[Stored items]
-- ==== Sys2Proof/Machine/Checksum.lean ====
section
/-! DEFINITION. The checksum family: the Internet checksum and the commands NETSUM and NETSUM_PH
(spec/41_checksum.md). -/

namespace Sys2Proof.Machine

/-- The exact sum of the big-endian 16-bit words of a string; a final odd byte is the high byte of a last word whose low
byte is 0 (R141, N17). -/
def wordSum : List Byte → Nat
  | [] => 0
  | [hi] => hi.toNat * 256
  | hi :: lo :: rest => (hi.toNat * 256 + lo.toNat) + wordSum rest

/-- `while (sum >> 16) ≠ 0: sum <- (sum & 0xFFFF) + (sum >> 16)` (R141); each round makes the sum smaller, so `fuel` at
the sum itself is enough. -/
def foldCarries : (fuel sum : Nat) → Nat
  | 0, sum => sum
  | fuel + 1, sum => if sum >>> 16 = 0 then sum else foldCarries fuel ((sum &&& 0xFFFF) + (sum >>> 16))

/-- The folded sum of a string: its one's-complement sum (R141). -/
def foldedSum (bs : List Byte) : Nat := foldCarries (wordSum bs) (wordSum bs)

/-- `NetChecksum(s)`: the one's complement of the folded sum, 16 bits (R141). -/
def netChecksum (bs : List Byte) : BitVec 16 := ~~~ BitVec.ofNat 16 (foldedSum bs)

/-- NETSUM (R143). -/
def execNetsum (s : State) : Host.Outcome State Fault Refusal :=
  withInput s (succeed (setResults s ((netChecksum (inString s)).setWidth 32) 0#32))

/-- NETSUM_PH (R144): the 12 bytes of ARG0 to ARG2, then the IN string. -/
def execNetsumPh (s : State) : Host.Outcome State Fault Refusal :=
  withInput s (succeed (setResults s ((netChecksum (pseudoHeader s ++ inString s)).setWidth 32) 0#32))

end Sys2Proof.Machine
end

▶ Directions
When you answer, repeat every record exactly, omitting nothing.

▶ Final answer
-- ==== Sys2Proof/Machine/Checksum.lean ====
section
/-! DEFINITION. The checksum family: the Internet checksum and the commands NETSUM and NETSUM_PH
(spec/41_checksum.md). -/

namespace Sys2Proof.Machine

/-- The exact sum of the big-endian 16-bit words of a string; a final odd byte is the high byte of a last word whose low
byte is 0 (R141, N17). -/
def wordSum : List Byte → Nat
  | [] => 0
  | [hi] => hi.toNat * 256
  | hi :: lo :: rest => (hi.toNat * 256 + lo.toNat) + wordSum rest

/-- `while (sum >> 16) ≠ 0: sum <- (sum & 0xFFFF) + (sum >> 16)` (R141); each round makes the sum smaller, so `fuel` at
the sum itself is enough. -/
def foldCarries : (fuel sum : Nat) → Nat
  | 0, sum => sum
  | fuel + 1, sum => if sum >>> 16 = 0 then sum else foldCarries fuel ((sum &&& 0xFFFF) + (sum >>> 16))

/-- The folded sum of a string: its one's-complement sum (R141). -/
def foldedSum (bs : List Byte) : Nat := foldCarries (wordSum bs) (wordSum bs)

/-- `NetChecksum(s)`: the one's complement of the folded sum, 16 bits (R141). -/
def netChecksum (bs : List Byte) : BitVec 16 := ~~~ BitVec.ofNat 16 (foldedSum bs)

/-- NETSUM (R143). -/
def execNetsum (s : State) : Host.Outcome State Fault Refusal :=
  withInput s (succeed (setResults s ((netChecksum (inString s)).setWidth 32) 0#32))

/-- NETSUM_PH (R144): the 12 bytes of ARG0 to ARG2, then the IN string. -/
def execNetsumPh (s : State) : Host.Outcome State Fault Refusal :=
  withInput s (succeed (setResults s ((netChecksum (pseudoHeader s ++ inString s)).setWidth 32) 0#32))

end Sys2Proof.Machine
end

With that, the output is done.